Data excerpts:
-- ==== Sys2Proof/Certificates/Slice0/Obligations.lean ====
section
/-! DEFINITION. The statements for the provers: what the device's commands do, by the rules of spec/. -/

section

open Sys2Proof Sys2Proof.Machine

/-! ## The queue, the clock and the fuses -/

/-- One step runs the command at the front of the queue on the state with the rest of the queue; with nothing waiting the block idles
(the model's choice, notes/assumptions/1.md). -/
def Obligations.StepRunsFrontCommand : Prop :=
  (∀ (s : State) (c : Instr) (rest : List Instr), step { s with pending := c :: rest } = exec c { s with pending := rest }) ∧
  ∀ s : State, s.pending = [] → step s = .next s

/-- A command leaves the queue of the commands that wait after it as it was.
Every command is answered with a next state: none stops the device with a fault or a refusal. -/
def Obligations.EveryCommandIsAnswered : Prop :=
  (∀ (c : Instr) (s t : State), exec c s = .next t → t.pending = s.pending) ∧
  (∀ (c : Instr) (s : State), ∃ t, exec c s = .next t)

/-- The tick counter and the moons' accumulators change by TICK, by STEER_BOUNDARY, and by a restart of the time clock alone (R22, R25,
R38): every other command leaves them.
No command changes a fuse but the rollback bits, and those are only ever blown, never lowered (R424, R427). -/
def Obligations.TimeAndFusesMoveByTheirCommands : Prop :=
  (∀ (c : Instr) (s t : State), exec c s = .next t →
      t.core = s.core ∨
      ((∃ u h, c = .tick u h) ∧ t.core = s.core.advance) ∨
      ((∃ inp, c = .steerBoundary inp) ∧ t.core = s.core.takeAll s.eng.tl) ∨
      (mayRestart c = true ∧ t.core = TimeCore.atReset)) ∧
  (∀ (c : Instr) (s t : State), exec c s = .next t → s.fuses.keeps t.fuses)

/-- While the device is in reset, every command but the resets, the release, the time-clock PLL's lock and its timeout, and the
temperature trip does nothing: the state is left as it was, and nothing leaves the pins (the model's choice for the commands that no rule
describes in reset, notes/assumptions/4.md). -/
def Obligations.ADeviceInResetIgnoresCommands : Prop :=
  ∀ (c : Instr) (s : State), s.eng.up = false → actsInReset c = false → exec c s = .next { s with eng := { s.eng with out := [] } }

/-- Every step keeps the time-clock domain whole: 32 moons, and a tick counter of 64 bits. -/
def Obligations.StepsKeepTheClockWhole : Prop :=
  ∀ s t : State, s.core.whole → step s = .next t → t.core.whole

/-- After reset every moon's accumulator is 0, every active and staged increment is 2^48, every moon is in FREE RUN, and moons 1 to 31 are
disabled (R40); the tick counter is 0, moon 0 alone advances, and the time-clock domain is whole. -/
def Obligations.ResetStartsTheClock : Prop :=
  State.reset.core.whole ∧ State.reset.core.tick = 0 ∧
  ∀ k : Fin 32, (State.reset.core.moon k).acc = 0 ∧ (State.reset.core.moon k).inc = BitVec.ofNat 64 (2 ^ 48) ∧
    State.reset.eng.n (Od.MOON_INC_STAGED k) = 2 ^ 48 ∧ (State.reset.eng.moon k).cur.state = .freeRun ∧
    (State.reset.core.moon k).adv = (k == 0) ∧ (k ≠ 0 → State.reset.eng.b (Od.MOON_CONFIG.enable k) = false)

/-- A command that writes one object, refused by steps 4 to 7 of R344 (no listed role, an access code that admits no write, a value its
type cannot hold, a reserved bit or a malformed text, the modes of R411 and R426), answers with that status and changes nothing but the
accounting of R362. -/
def Obligations.RefusedWritesOnlyAccount : Prop :=
  ∀ (c : Instr) (s : State) (k : Key) (v : Int) (roles : Nat) (r : ObjRow), writeOf c = some (k, v, roles) →
    s.eng.up = true → rowOf k = some r → s.eng.judge r k v roles ≠ stOk →
    ∃ t, exec c s = .next t ∧ t.eng.resp = ⟨s.eng.judge r k v roles, s.core.tick, 0, []⟩ ∧
      (∀ j, accounting j = false → t.eng.i j = s.eng.i j) ∧ s.eng.onlyObjects t.eng ∧ t.eng.out = [] ∧ s.beside t

/-- A command changes no field of the state but its own engine's, those its effect reaches, and the shared ones: every other engine's
queues, buffers, units and records are as they were. -/
def Obligations.CommandsChangeOnlyWhatTheyReach : Prop :=
  ∀ (c : Instr) (s t : State) (f : EngField), exec c s = .next t → owns f c = false → f.same s.eng t.eng

/-! ## Moons (spec/02_moons.md) -/

/-- The writes that stage a moon's change are accepted for a moon that does not follow moon 0, in the mode each needs, and store what
they say and nothing else: the enable of R39, the increment of R41 while the loop is open, the step of R45, the set of R68 by its value,
by its armed bit (0 cancels it) and by the whole record.
A follower takes no staged increment, step or set of its own, and a moon whose loop is closed takes no staged increment (R41, R42):
the write answers MODE, and the staged objects stay as they were. -/
def Obligations.StagedMoonWritesAreStored : Prop :=
  (∀ (s : State) (moon : Fin 32) (roles : Nat), s.eng.up = true →
      (∀ value : Nat, s.eng.admits (Od.MOON_CONFIG.enable moon) value roles = true →
        ∃ t, exec (.moonConfigEnableWrite moon value roles) s = .next t ∧ s.wrote t [(Od.MOON_CONFIG.enable moon, value)]) ∧
      (s.eng.follows moon = false →
        (∀ value : Nat, s.eng.admits (Od.MOON_INC_STAGED moon) value roles = true → s.eng.loopOpen moon = true →
          ∃ t, exec (.moonIncStagedWrite moon value roles) s = .next t ∧ s.wrote t [(Od.MOON_INC_STAGED moon, value)]) ∧
        (∀ value : Int, s.eng.admits (Od.MOON_STEP_STAGED moon) value roles = true →
          ∃ t, exec (.moonStepStagedWrite moon value roles) s = .next t ∧ s.wrote t [(Od.MOON_STEP_STAGED moon, value)]) ∧
        (∀ value : Nat, s.eng.admits (Od.MOON_SET.value moon) value roles = true →
          ∃ t, exec (.moonSetValueWrite moon value roles) s = .next t ∧
            s.wrote t [(Od.MOON_SET.value moon, value), (Od.MOON_SET.armed moon, 1)]) ∧
        (s.eng.admits (Od.MOON_SET.armed moon) 0 roles = true →
          ∃ t, exec (.moonSetArmedWrite moon 0 roles) s = .next t ∧ s.wrote t [(Od.MOON_SET.armed moon, 0)]) ∧
        ∀ armed value : Nat, s.eng.admitsAll [(Od.MOON_SET.armed moon, armed), (Od.MOON_SET.value moon, value)] roles = true →
          ∃ t, exec (.moonSetRecordWrite moon armed value roles) s = .next t ∧
            s.wrote t [(Od.MOON_SET.value moon, value), (Od.MOON_SET.armed moon, armed)])) ∧
  (∀ (s : State) (moon : Fin 32) (roles : Nat), s.eng.up = true →
      (∀ value : Nat, s.eng.admits (Od.MOON_INC_STAGED moon) value roles = true →
        s.eng.follows moon = true ∨ s.eng.loopOpen moon = false →
        ∃ t, exec (.moonIncStagedWrite moon value roles) s = .next t ∧ t.eng.resp.status = stMode ∧
          t.eng.i (Od.MOON_INC_STAGED moon) = s.eng.i (Od.MOON_INC_STAGED moon) ∧ s.eng.onlyObjects t.eng ∧ s.beside t) ∧
      (s.eng.follows moon = true →
        (∀ value : Int, s.eng.admits (Od.MOON_STEP_STAGED moon) value roles = true →
          ∃ t, exec (.moonStepStagedWrite moon value roles) s = .next t ∧ t.eng.resp.status = stMode ∧
            t.eng.i (Od.MOON_STEP_STAGED moon) = s.eng.i (Od.MOON_STEP_STAGED moon) ∧ s.eng.onlyObjects t.eng ∧ s.beside t) ∧
        ∀ value : Nat, s.eng.admits (Od.MOON_SET.value moon) value roles = true →
          ∃ t, exec (.moonSetValueWrite moon value roles) s = .next t ∧ t.eng.resp.status = stMode ∧
            t.eng.i (Od.MOON_SET.armed moon) = s.eng.i (Od.MOON_SET.armed moon) ∧ s.eng.onlyObjects t.eng ∧ s.beside t))

/-- A write of a jump-consent bound within the fused ceiling arms consent for ten seconds of moon 0 time, and a bound of zero disarms it;
when the ten seconds have passed the consent disarms, and nothing else changes (R47). -/
def Obligations.ConsentArmsForTenSeconds : Prop :=
  ∀ (s : State) (moon : Fin 32), s.eng.up = true →
    (∀ (bound : Int) (roles : Nat), s.eng.admits (Od.MOON_CONSENT.bound moon) bound roles = true → 0 < bound →
      bound ≤ s.fuses.ceilStep →
      ∃ t, exec (.moonConsentWrite moon bound roles) s = .next t ∧
        s.wrote t [(Od.MOON_CONSENT.bound moon, bound), (Od.MOON_CONSENT.armed moon, 1),
          (Od.MOON_CONSENT.expires moon, ((s.ctx.st 0 + 10 * unitsPerSec) % 2 ^ 64 : Nat))]) ∧
    (∀ roles : Nat, s.eng.admits (Od.MOON_CONSENT.bound moon) 0 roles = true →
      ∃ t, exec (.moonConsentWrite moon 0 roles) s = .next t ∧
        s.wrote t [(Od.MOON_CONSENT.bound moon, 0), (Od.MOON_CONSENT.armed moon, 0)]) ∧
    (s.eng.b (Od.MOON_CONSENT.armed moon) = true → stGe (s.ctx.st 0) (s.eng.n (Od.MOON_CONSENT.expires moon)) = true →
      ∃ t, exec (.consentExpiry moon) s = .next t ∧ t.eng.i (Od.MOON_CONSENT.armed moon) = 0 ∧
        (∀ k, k ≠ Od.MOON_CONSENT.armed moon → t.eng.i k = s.eng.i k) ∧
        t.eng = { s.eng with od := t.eng.od, out := [] } ∧ s.beside t)

/-- A write of a compare cell's target no more than 2^46 ns ahead arms the cell; a due cell fires: reached is set, the cell disarms, and
its moon's interrupt source latches (R61). -/
def Obligations.CompareCellsArmAndFire : Prop :=
  ∀ (s : State) (moon : Fin 32) (cell : Fin 4), s.eng.up = true →
    (∀ target roles : Nat, s.eng.admits (cmpTarget moon cell) target roles = true → stDiff target (s.ctx.st moon) ≤ (2 ^ 62 : Nat) →
      ∃ t, exec (.moonCmpTargetWrite moon cell target roles) s = .next t ∧ t.eng.resp.status = stOk ∧
        t.eng.i (cmpTarget moon cell) = target ∧ t.eng.i (cmpArmed moon cell) = 1 ∧
        tget t.eng.cmpArmedAt (4 * moon + cell) = some s.core.tick ∧
        (∀ k, k ≠ cmpTarget moon cell → k ≠ cmpArmed moon cell → accounting k = false → t.eng.i k = s.eng.i k) ∧
        s.eng.onlyObjects { t.eng with cmpArmedAt := s.eng.cmpArmedAt } ∧ s.beside t) ∧
    (s.eng.cmpDue s.ctx moon cell = true →
      ∃ t, exec (.compareCellFire moon cell) s = .next t ∧ t.eng.i (cmpReached moon cell) = 1 ∧ t.eng.i (cmpArmed moon cell) = 0 ∧
        t.eng.irq.latched = s.eng.irq.latched ||| 2 ^ (128 + moon.val) ∧
        (∀ k, k ≠ cmpReached moon cell → k ≠ cmpArmed moon cell → t.eng.i k = s.eng.i k) ∧
        t.eng = { s.eng with od := t.eng.od, irq := t.eng.irq, out := t.eng.out } ∧ s.beside t)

Work task: Could you set down, exactly as written, the lines above between the one holding "[(Od.MOON_SET.armed moon, 0)]) ∧" and the one holding "value)] roles = true →", inclusive, and nothing more?

Task response:
          ∃ t, exec (.moonSetArmedWrite moon 0 roles) s = .next t ∧ s.wrote t [(Od.MOON_SET.armed moon, 0)]) ∧
        ∀ armed value : Nat, s.eng.admitsAll [(Od.MOON_SET.armed moon, armed), (Od.MOON_SET.value moon, value)] roles = true →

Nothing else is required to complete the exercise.